Я пропустил мимо ушей эту плоскую сентенцию.
— А ты ее все еще любишь? — спросил.
— А почему я должен перестать ее любить? И она меня любит. О чем мы говорим — о любви или о принадлежности? Я ее люблю, но я и Кирилла люблю, и тебя с Саулом, и не могу сказать, что ее люблю больше вас. Это было бы несправедливо. А что такое ревность, вообще не понимаю, потому что отрицаю право собственности мужа на жену. Измена — это мужской миф. Чего я боялся бы, так это предательства. Такового не произошло — ни со стороны Наташи, ни со стороны Кирилла.
Другие члены нашего братства были не столь бескорыстны.
Как-то я зашел на очередное пристанище Кирилла и Наташи. Кирилл стал еще угрюмее. Я не сразу понял, в чем дело. Но потом Наташа проговорилась — может быть, сознательно, чтобы вовлечь меня в семейную дискуссию. Оказалось, она дважды в неделю навещает покинутого мужа:
— Обед готовлю, стираю, глажу — он же без меня совсем неухоженный. Болтаем…
— О чем? — довольно резко вмешался Кирилл.
— Тебе-то что?
— Ты его нарочно дразнишь? — спросил я Наташу.
Наташа рассмеялась:
— Кого из них?
— Ну, Тимура не раздразнишь, как ни старайся, — сказал я, припомнив наш с ним разговор о комплексе Монте-Кристо, о семейной собственности и всепрощающей любви.
— Зато этот всегда начеку — ревнив за двоих.
— А есть основания?
— Конечно! Ведь Кирилл у нас собственник.
И тут я понял, что ревновать можно только жену — к любовнику. Не наоборот! Где это видано, чтобы любовник ревновал к мужу? Вот Кирилл и ревновал теперь ее к Тимуру, превратившись из любовника в мужа. А, может быть, и Тимур избавился от ревности, став бобылем?

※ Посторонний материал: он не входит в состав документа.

-- ==== Sys2Proof/Decode.lean ====
section
/-!
DEFINITION. Decoding of table words. No row of spec/opcode_table.json gives bits ("fields" is empty in every row): the
commands are events of the device, not words. So no word spells a command.
-/
namespace Sys2Proof

/-- The command that a table word spells: none, since no row of the table gives bits. -/
def decodeTableWord (_nbits _w : Nat) : Option Instr := none

end Sys2Proof
end

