-- ==== Sys2Proof/Machine/Regs.lean ====
section
/-!
DEFINITION. The register fields of every block page: one constant per field of the spec's register tables (byte
offset within the page of its first copy, lowest bit, width, access type, reset value, copies, stride),
and for each page kind the list of its fields. Reset values the spec leaves to ledger, factory, strap, ROM or page
are 0 here and are given in Machine/Ops.lean (log entry 6).
-/
namespace Sys2Proof.Machine

/-- Access types of a register field (00_scope.md R12). -/
inductive Access where
 | ro | rw | w1c | w1s | wo | sp
deriving DecidableEq, Repr

/-- The kinds of register page (18 R604, R605, R608). -/
inductive PageKind where
  | common | croft | hbm | channel | memMap | slice | tally | port | mill | repair | well | steward | thermal
  | function | reeve | device | hostIf | hamlet | die
deriving DecidableEq, Repr

/-- One field of a register (00_scope.md R12). -/
structure Field where
  off : Nat
  lo : Nat
  width : Nat
  acc : Access
  reset : Nat
  n : Nat
  stride : Nat
deriving DecidableEq, Repr

/-- Copy `i` of a repeated field. -/
def Field.at (f : Field) (i : Nat) : Field := { f with off := f.off + i * f.stride, n := 1 }

/-- The field stands in the register at this page offset (in one of its copies). -/
def Field.within (f : Field) (off : Nat) : Bool :=
  decide (f.off ≤ off ∧ (off - f.off) % f.stride = 0 ∧ (off - f.off) / f.stride < f.n)

namespace F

Потом я узнал дополнительную причину для Кирилловой тревоги — Наташа была беременна, а от кого — сама не знала. Ее это и не очень заботило — какая разница, главное отдать долг природе, не все ли равно, чей ребенок? Так или приблизительно так она рассуждала. А Кирилл со страхом ждал родов. Родился мальчик, как две капли воды похожий на Наташу, ни на кого больше — из таких, говорят, вырастают самые счастливые мужчины.

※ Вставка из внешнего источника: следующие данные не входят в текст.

-- ==== Sys2Proof/Machine/State.lean ====
section
/-!
DEFINITION. The state of the device as plain data, grouped by block, and the state right after reset.
-/
namespace Sys2Proof.Machine

/-! ### Crofts -/

/-- What a task of a croft's queue is doing (03 R82 to R87): waiting to start, running, or complete but for the
acknowledgement of its DONE_TALLY addition (12 R400). -/
inductive Phase where
  | queued | running | leaving
deriving DecidableEq, Repr

/-- One occupied slot of a croft's queue (03 R82). -/
structure Task where
  uid : Nat            -- the model's own number of the task, device-wide
  desc : Desc          -- the descriptor
  release : Nat        -- when the dispatch core enqueued it (03 R89)
  satisfied : Bool     -- its WAIT_TALLY condition has been satisfied (03 R86)
  registered : Bool    -- a registration of it is held at, or on its way to, the tally file (12 R397)
  phase : Phase
  worked : Bool        -- the unit has finished; only its traffic and acknowledgements remain (03 R87)
  abandon : Bool       -- ABANDON has been written while it ran (03 R100)
  batch : Nat          -- tiles, blocks or records for which it has named transfers (11 R353)
  readNamed : Nat      -- bytes of the read transfers it has named (11 R352: o_p counts them)
  writeNamed : Nat     -- bytes of the write transfers it has named
  readBack : Nat       -- bytes of its read transfers that have come back (11 R352: c)
  overlap : Nat        -- a COPY of overlapping spans: 1 = its pieces ascend, 2 = they descend (11 R373); else 0
  started : Nat        -- when it started
  bb : Nat             -- BB_GEN of its partition when it started (16 R567)
  cmd : Nat            -- the host command it belongs to, 0 when none
deriving DecidableEq, Repr

/-- A descriptor on fabric class 0 on its way to a croft (03 R91). -/
structure Arrival where
  desc : Desc
  release : Nat
  cmd : Nat
deriving DecidableEq, Repr

/-- A transfer a running task makes outside its larder: a stream of more than 256 bytes or a courier transfer
(11 R345, R350). -/
structure Xfer where
  uid : Nat
  unit : Nat           -- unit class: 0 G, 1 L, 2 F, 3 U, 4 P, 5 S, 6 Q
  space : Nat
  addr : Nat
  len : Nat            -- bytes of one row
  rows : Nat           -- rows at a fixed stride, 1 for contiguous bytes (11 R345)
  stride : Nat
  write : Bool
  lo : Nat             -- bounds of the stream: [lo, hi) (11 R345)
  hi : Nat
  next : Nat           -- bytes already issued as pieces
  batch : Nat          -- which tile, block or record of its task it belongs to, 0 while not numbered (11 R353)
  tile : Nat           -- bytes of that tile in its direction
  offset : Nat         -- bytes of the task's transfers of its direction before this one (11 R352)
  back : Nat           -- bytes returned
  asked : Nat          -- when its unit asked for it (11 R346)
  picker : Bool        -- it goes by one of the picker's own two streams (11, before R377)
deriving DecidableEq, Repr

/-- A piece that holds a request slot, or a courier slot (11 R347, R350). -/
structure Piece where
  id : Nat
  uid : Nat
  unit : Nat
  stream : Nat         -- 0 to 5; 6 = courier; 8 and 9 = picker
  space : Nat
  addr : Nat
  len : Nat
  write : Bool
  deadline : Nat
  need : Nat           -- when its unit runs dry without it (11 R352)
  served : Bool        -- the memory has answered
  poison : Bool        -- with poison (10 R336)
  late : Bool
  issued : Nat
deriving DecidableEq, Repr

/-- A bolt as a task read it (02 R65, 03 R76). -/
structure Bolt where
  fmt : Nat
  cls : Nat
  flags : Nat
  tag : Nat
  rank : Nat
  meshRank : Nat
  switchNnz : Nat
  gen : Nat
  shape : List Nat
  meshShape : List Nat
  meshCoord : List Nat
  shardMap : List Nat
  pitch : Nat
  base : Nat
  dir : Nat
  scaleBase : Nat
  maskBase : Nat
  stats : Nat
deriving DecidableEq, Repr

/-! ### The gauze engine (04 R113 to R137) -/

/-- An entry on its way through the engine: output row and reduction row within the tile, value. -/
structure GzEntry where
  out : Nat
  red : Nat
  v : Val
deriving DecidableEq, Repr

/-- A pick (04 R120): tile counted from K_FIRST, the tile's first global reduction index, row or band, entries in issue
order, first cycle it may issue. -/
structure GzPick where
  tile : Nat
  base : Nat
  num : Nat
  entries : List GzEntry
  ready : Nat
deriving DecidableEq, Repr

/-- An open group (04 R123): where it belongs and the exact sums so far, one per live column. -/
structure GzCarry where
  tile : Nat
  base : Nat
  num : Nat
  row : Nat
  key : Nat            -- first reduction index of the group, counted globally
  sums : List PSum
deriving DecidableEq, Repr

/-- An issue unit: its queue, the pick it runs, its open group, and what it issued in the preceding cycle. -/
structure GzUnit where
  queue : List GzPick
  cur : Option GzPick
  carry : Option GzCarry
  last : Option (Nat × Nat)      -- output row and group of the last entry of the preceding cycle
deriving DecidableEq, Repr

/-- A group sum on its way to an accumulator: output row, first reduction index, its tile, one FP32 sum per column. -/
structure GSumRow where
  row : Nat
  key : Nat
  tile : Nat
  col : Nat                      -- first column
  sums : List GSum
deriving DecidableEq, Repr

/-- A heddle pane (04 R115 to R117): its tile, its rows as exact values, fill cycles left. -/
structure GzPane where
  tile : Nat
  rows : List (List Val)
  fill : Nat
deriving DecidableEq, Repr

/-- A tile on loan to the looms: counted from K_FIRST, with the directory entry that was read for it (04 R136, R137). -/
structure GzLent where
  tile : Nat
  word : Nat
deriving DecidableEq, Repr

/-- A running gauze task. -/
structure GzRun where
  uid : Nat
  weft : Bool
  width : Nat
  rate8 : Bool
  a : Bolt
  b : Bolt
  c : Bolt
  cols : Nat                     -- columns of the group that are live in B and in C
  rows : Nat                     -- live rows of the C tile
  next : Nat                     -- tiles dealt or lent so far
  started : Nat                  -- tiles up to the last one of which an entry has issued
  cycle : Nat
  panes : List GzPane
  units : List GzUnit
  lent : List GzLent             -- tiles on loan to the looms
  back : List GSumRow            -- the looms' group sums of the first of them, not yet with the collector
  held : List GSumRow            -- received and not yet folded; those not yet foldable fill the hold store (04 R129)
  tenter : SMap Cell             -- by 64·row + column of the group
  shadow : List PSum             -- the sampled cells' exact sums, empty when not sampled (06 R211)
  idle : Nat                     -- idle unit-cycles since the last issue
  begun : Bool                   -- a first entry has issued
deriving DecidableEq, Repr

/-! ### The looms (05 R146 to R171) -/

/-- A slot of a loom (05 R146): which product (0 = LOOM_FWD, 1 = dX, 2 = dW), output row block, output column block,
reduction block. -/
structure LmSlot where
  role : Nat
  ob : Nat
  nb : Nat
  rb : Nat
deriving DecidableEq, Repr

/-- A running LOOM_FWD or LOOM_PAIR. `bolts` are those of the operands in operand order. -/
structure LmRun where
  uid : Nat
  pair : Bool
  bolts : List (Option Bolt)
  next : Nat                     -- reduction or token tiles taken up so far
  sel : Nat                      -- LOOM: the looms that run it (05 R153)
  entry : Nat                    -- directory entry of the current A or W tile (04 R136)
  off : Nat                      -- where the values of the current A or W tile lie, from BASE
  slotsA : List LmSlot
  slotsB : List LmSlot
  dy : List (LmSlot × List (List Val))   -- dY sub-blocks that loom B has streamed and loom A loads (05 R162)
  wait : Option Nat              -- since when the looms wait for an operand
  lent : Bool                    -- the current tile is on loan to the gauze engine
  beam0 : SMap Cell              -- by 128·row + column
  beam1 : SMap Cell
  shadow0 : List PSum
  shadow1 : List PSum
deriving DecidableEq, Repr

/-- A started task of a unit that works tile by tile, block by block or record by record: the bolts it has read, what it
copied or computed at its start, the pieces done and their number, the spans (space, address, bytes) that an in-place COPY
has begun to write, and source tiles read ahead, by tile (11 R373, R375). -/
structure WorkRun where
  uid : Nat
  bolts : List (Option Bolt)
  data : List Nat
  next : Nat
  count : Nat
  firm : List (Nat × Nat × Nat)
  held : List (Nat × List (List Nat))
  asked : Bool                   -- the next piece has named what it reads
deriving DecidableEq, Repr

/-- A run before its first piece. -/
def WorkRun.start (uid : Nat) (bolts : List (Option Bolt)) (data : List Nat) (count : Nat) : WorkRun :=
  ⟨uid, bolts, data, 0, count, [], [], false⟩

Кирилл успокаивал себя тем, что восточная кровь обычно перетягивает — а ничего восточного в ребенке действительно не было.

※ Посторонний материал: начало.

-- ==== Sys2Proof/Machine/Ops.lean ====
section
/-!
DEFINITION. Named operations over registers: block codes, the reset word of every register, reading and writing one
field, saturating counters, and ownership. Every register of every page has one home: the map `State.regs`.
-/
namespace Sys2Proof.Machine

/-! ### Block codes (18 R604 to R608); croft pages are keyed by physical croft (18 R606) -/

def bDevice : Nat := 0
def bHostIf : Nat := 1
def bSteward : Nat := 2
def bWell : Nat := 3
def bTally : Nat := 4
def bMill : Nat := 5
def bMemMap : Nat := 6
def bRepair : Nat := 7
def bReeve : Nat := 8
def bThermal : Nat := 9
def bFunction (f : Nat) : Nat := 16 + f
def bCroft (c : Nat) : Nat := 32 + c
def bHamlet (h : Nat) : Nat := 640 + h
def bHbm (h : Nat) : Nat := 656 + h
def bSlice (i : Nat) : Nat := 672 + i
def bDie (d : Nat) : Nat := 736 + d
def bEdge (e : Nat) : Nat := 740 + e
def bDdr (c : Nat) : Nat := 744 + c
def bCxl (x : Nat) : Nat := 756 + x
def bPort (v : Nat) : Nat := 760 + v

/-- The page kind of a block code. -/
def kindOf (b : Nat) : PageKind :=
  if b = 0 then .device else if b = 1 then .hostIf else if b = 2 then .steward else if b = 3 then .well
  else if b = 4 then .tally else if b = 5 then .mill else if b = 6 then .memMap else if b = 7 then .repair
  else if b = 8 then .reeve else if b = 9 then .thermal else if b < 32 then .function else if b < 640 then .croft
  else if b < 656 then .hamlet else if b < 672 then .hbm else if b < 736 then .slice else if b < 742 then .die
  else if b < 760 then .channel else .port

/-- A register of the function page that only a VF has: EV_TAG_BASE, HT_ROOT, HT_BYTES and CR_TAG_BASE (16 R569). -/
def vfOnly (off : Nat) : Bool :=
  off == 0x50 || off == 0x54 || off == 0x74 || off == 0x78 || off == 0x7C ||
    decide (0x100 ≤ off ∧ (off % 32 = 8 ∨ off % 32 = 12))

/-- The fields of the register at a page offset: the common header's below 0x040, else the block's. -/
def fieldsAt (b off : Nat) : List Field :=
  if b = 16 ∧ vfOnly off then []
  else (if off < 0x40 then fieldsCommon else fieldsOf (kindOf b)).filter (·.within off)

/-- The factory voltage of point k in mV (15 R492, R517: the typical row; log entry 6). -/
def factoryVolt (k : Nat) : Nat := (([580, 600, 630, 670, 710, 750, 800, 850] : List Nat)[k]?).getD 0

/-- The frequency of point k in MHz (15 R505). -/
def pointMhz (k : Nat) : Nat := (([600, 800, 1000, 1200, 1400, 1600, 1750, 1900] : List Nat)[k]?).getD 0

/-- The reset value the spec leaves to ledger, factory, strap or page, by block and offset (log entry 6). -/
def loadedWord (b off : Nat) : Nat :=
  match kindOf b with
  | .croft =>
    if 0x488 ≤ off ∧ off < 0x4A8 then factoryVolt ((off - 0x488) / 4) + pointMhz ((off - 0x488) / 4) * 2 ^ 16
    else if off = 0x4AC then 3000 + 500 * 2 ^ 16 else 0
  | .thermal => if off = 0x50 then 1000 else 0
  | .hamlet => if 0x80 ≤ off ∧ off < 0x110 then (off - 0x80) / 4 else if 0x110 ≤ off ∧ off < 0x118 then (off - 0x80) / 4 + 64 else 0
  | .function => if off = 0x80 ∧ b ≠ 16 then 2 ^ 32 - 16 else 0
  | .channel => if off = 0x44 ∧ 756 ≤ b then 1 else 0
  | _ => 0

/-- The reset value of a register word (18 "Reset behaviour", R621). -/
def resetWord (key : Nat) : Word :=
  let b := key / 1024
  let off := key % 1024 * 4
  BitVec.ofNat 32 ((fieldsAt b off).foldl (fun n f => n + f.reset * 2 ^ f.lo) 0 + loadedWord b off)

/-- The key of a register. -/
def regKey (b off : Nat) : Nat := b * 1024 + off / 4

/-- The stored word of a register. -/
def getW (b off : Nat) (s : State) : Word := mapGet resetWord s.regs (regKey b off)

/-- Stores a register word. -/
def setW (b off : Nat) (w : Word) (s : State) : State :=
  { s with regs := mapPut resetWord (regKey b off) w s.regs }

/-- A word with one field replaced. -/
def insertField (f : Field) (v : Nat) (w : Word) : Word :=
  BitVec.ofNat 32 (setBits f.lo f.width v w.toNat)

/-- The stored value of a field. -/
def getF (b : Nat) (f : Field) (s : State) : Nat := bits f.lo f.width (getW b f.off s).toNat

/-- Stores a field, whoever may write it. -/
def setF (b : Nat) (f : Field) (v : Nat) (s : State) : State :=
  setW b f.off (insertField f v (getW b f.off s)) s

/-- A one-bit field as a condition. -/
def flag (b : Nat) (f : Field) (s : State) : Bool := decide (getF b f s = 1)

/-- Adds to a counter, which saturates at all ones (04 R145 and the register chapters). -/
def addF (b : Nat) (f : Field) (n : Nat) (s : State) : State :=
  setF b f (min (getF b f s + n) (2 ^ f.width - 1)) s

/-- Adds to a counter that counts in units of 1,024, keeping the remainder. -/
def addUnits (b : Nat) (f : Field) (n : Nat) (s : State) : State :=
  let k := regKey b f.off
  let t := mapGet (fun _ => 0) s.subUnits k + n
  addF b f (t / 1024) { s with subUnits := mapPut (fun _ => 0) k (t % 1024) s.subUnits }

/-- A 64-bit register pair, low word first (18 R617). -/
def getPair (b : Nat) (lo hi : Field) (s : State) : Nat := getF b lo s + getF b hi s * 2 ^ 32

/-- Stores a 64-bit register pair. -/
def setPair (b : Nat) (lo hi : Field) (v : Nat) (s : State) : State :=
  setF b hi (v / 2 ^ 32) (setF b lo (v % 2 ^ 32) s)

/-- The next free value (log entry 3). -/
def fresh (s : State) : Nat × State := (Config.freeValue s.free, { s with free := s.free + 1 })

/-! ### Thermal sensors (15 R514, R523) -/

/-- The hottest of the 2,136 sensors: the stored reading and its index. One without a sample counts as 0 °C, the reset value of HOTTEST
(log entry 39). -/
def hottest (m : SMap Nat) : Nat × Nat :=
  let best := m.foldl (fun (b : Option (Nat × Nat)) e =>
    match b with
    | some x => if signed8 x.1 < signed8 e.2 then some (e.2, e.1) else b
    | none => some (e.2, e.1)) none
  let first := ((List.range m.length).zip m).find? fun e => e.1 != e.2.1
  let free := (0, (first.map Prod.fst).getD m.length)
  match best with
  | some x => if signed8 x.1 < 0 ∧ m.length < 2136 then free else x
  | none => free

/-- A reading of a sensor: HOTTEST and HOTTEST_ID show the hottest of all (15 R523). -/
def noteSensor (i : Nat) (t : BitVec 8) (s : State) : State :=
  let m := mapPut (fun _ => 0) i t.toNat s.power.sensors
  setF bThermal F.TH_HOTTEST (hottest m).1 (setF bThermal F.TH_HOTTEST_ID (hottest m).2
    { s with power := { s.power with sensors := m } })

/-! ### Crofts, slots and ownership -/

def Part.reset : Part :=
  ⟨none, false, none, [], none, [], false, [], [], [], 0, [], [], false⟩

def croftOf (c : Nat) (s : State) : Croft := mapGet (fun _ => Croft.reset) s.crofts c
def setCroft (c : Nat) (k : Croft) (s : State) : State :=
  { s with crofts := mapPut (fun _ => Croft.reset) c k s.crofts }
def updCroft (c : Nat) (f : Croft → Croft) (s : State) : State := setCroft c (f (croftOf c s)) s

def partOf (p : Nat) (s : State) : Part := mapGet (fun _ => Part.reset) s.parts p
def setPart (p : Nat) (k : Part) (s : State) : State :=
  { s with parts := mapPut (fun _ => Part.reset) p k s.parts }
def updPart (p : Nat) (f : Part → Part) (s : State) : State := setPart p (f (partOf p s)) s

/-- The physical croft bound to a slot of a hamlet (18 R606); a PHYS is at most 37 (18 R624). -/
def physOf (h slot : Nat) (s : State) : Nat := 38 * h + min (getF (bHamlet h) (F.HAM_PHYS.at slot) s) 37

/-- The slot to which a physical croft is bound. -/
def slotOf (c : Nat) (s : State) : Nat :=
  ((List.range 38).find? fun i => decide (physOf (c / 38) i s = c)).getD 0

/-- The physical croft that carries a global index (00 R7, R8). -/
def globalPhys (g : Nat) (s : State) : Nat := physOf (g / 36) (g % 36) s

/-- The number a croft carries in SOURCE, BLOCK_ID and INDEX: its global index, or 576 + 2·hamlet + spare
(18 R606). -/
def croftNumber (c : Nat) (s : State) : Nat :=
  let slot := slotOf c s
  if slot < 36 then 36 * (c / 38) + slot else 576 + 2 * (c / 38) + (slot - 36)

/-- A unit is fenced. -/
def fenced (b : Nat) (s : State) : Bool := flag b F.BLK_FENCED s

/-- The OWNER of a page: croft and HBM4 pages copy their hamlet's, function pages are fixed, commons pages have
none (18 R611). -/
def ownerOf (b : Nat) (s : State) : Option Nat :=
  let own (k : Nat) : Option Nat := if flag k F.BLK_ASSIGNED s then some (getF k F.BLK_PART s) else none
  match kindOf b with
  | .croft => own (bHamlet ((b - 32) / 38))
  | .hbm => own (bHamlet (b - 656))
  | .hamlet | .slice | .port | .die | .channel => own b
  | .function => if b = 16 then none else some (b - 17)
  | _ => none

/-- The context of a croft (03 R94). -/
def contextOf (c : Nat) (s : State) : Option Nat := ownerOf (bCroft c) s

/-- The hamlets a partition owns. -/
def hamletsOf (p : Nat) (s : State) : List Nat :=
  (List.range 16).filter fun h => decide (ownerOf (bHamlet h) s = some p)

/-- The 36 active crofts of every hamlet a partition owns, as physical crofts, and the hamlet's spares. -/
def croftsOf (p : Nat) (s : State) : List Nat :=
  ((hamletsOf p s).map fun h => (List.range 38).map fun i => physOf h i s).flatten

/-- The active crofts of a partition: those bound to slots 0 to 35. -/
def activeCrofts (p : Nat) (s : State) : List Nat :=
  ((hamletsOf p s).map fun h => (List.range 36).map fun i => physOf h i s).flatten

/-- Every queue of the partition is empty: no croft of it holds a task or has one under way. -/
def queuesEmpty (p : Nat) (s : State) : Bool :=
  (croftsOf p s).all fun c => (croftOf c s).queue.isEmpty && (croftOf c s).arriving.isEmpty

/-- The partition is assembled, confidential, in timed service (16 R569). -/
def assembled (p : Nat) (s : State) : Bool := flag (bFunction (p + 1)) F.FP_ASSEMBLED s
def confidential (p : Nat) (s : State) : Bool := flag (bFunction (p + 1)) F.FP_CONFIDENTIAL s
def timed (p : Nat) (s : State) : Bool := decide (getF (bFunction (p + 1)) F.FP_SERVICE s = 0)

/-- The croft is in timed service (03 R99, SEQ_CTRL.SERVICE). -/
def croftTimed (c : Nat) (s : State) : Bool := decide (getF (bCroft c) F.SEQ_CTRL_SERVICE s = 0)

end Sys2Proof.Machine
end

Самым ревнивым оказался, однако, не Кирилл, а Саул, хоть это и была замещенная ревность.
Я до сих пор не очень понимаю, что произошло в его мозгу, почему он, когда Наташа ушла к Кириллу, приревновал заодно к нему и собственную жену — с Кириллом насмерть разругался, а жену чуть не зарезал?
Уход Наташи от Тимура взволновал Саула чрезвычайно. В таком состоянии я его еще никогда не видел.
Я попытался рационализировать его гнев:
— Кого из них ты больше осуждаешь?
— Обоих! Поэтому мне и не нравятся эти твои стихи.
В моем цикле я писал об измене другу, а не мужу.
Променяла ангела на ловкача! У него же ничего своего! Чужая жена, чужая квартира, чужой сюжет. Кому нужен еще один Дон Кихот? Все с чужой подсказки!
— А мы не с чужой подсказки?
— О чем ты?
— Он же наш Учитель. Научил нас технике сюжета, выбрал за нас женщину… Ты разве не был влюблен в Наташу?
— Был, не был — какое это имеет значение! Хочешь знать, она ко мне тоже пристраивалась, как-то позвонила и молчит, сказать нечего, я ее и отшил. Уже тогда заподозрил, что Тимура она любит меньше, чем мы, надоел он ей, новенького захотелось…
— Как ты все, однако, огрубляешь!
— А ты все тонкостей хочешь! Поэт…
— Слушай, а ты случаем не ревнуешь к Кириллу?
— Наташу?
— В том числе и Наташу. Тимура, Наташу, русскую литературу…
Почему-то именно последнее особенно разозлило Саула. А на следующий день Тимур мне сообщил, что Саула забрали в психушку.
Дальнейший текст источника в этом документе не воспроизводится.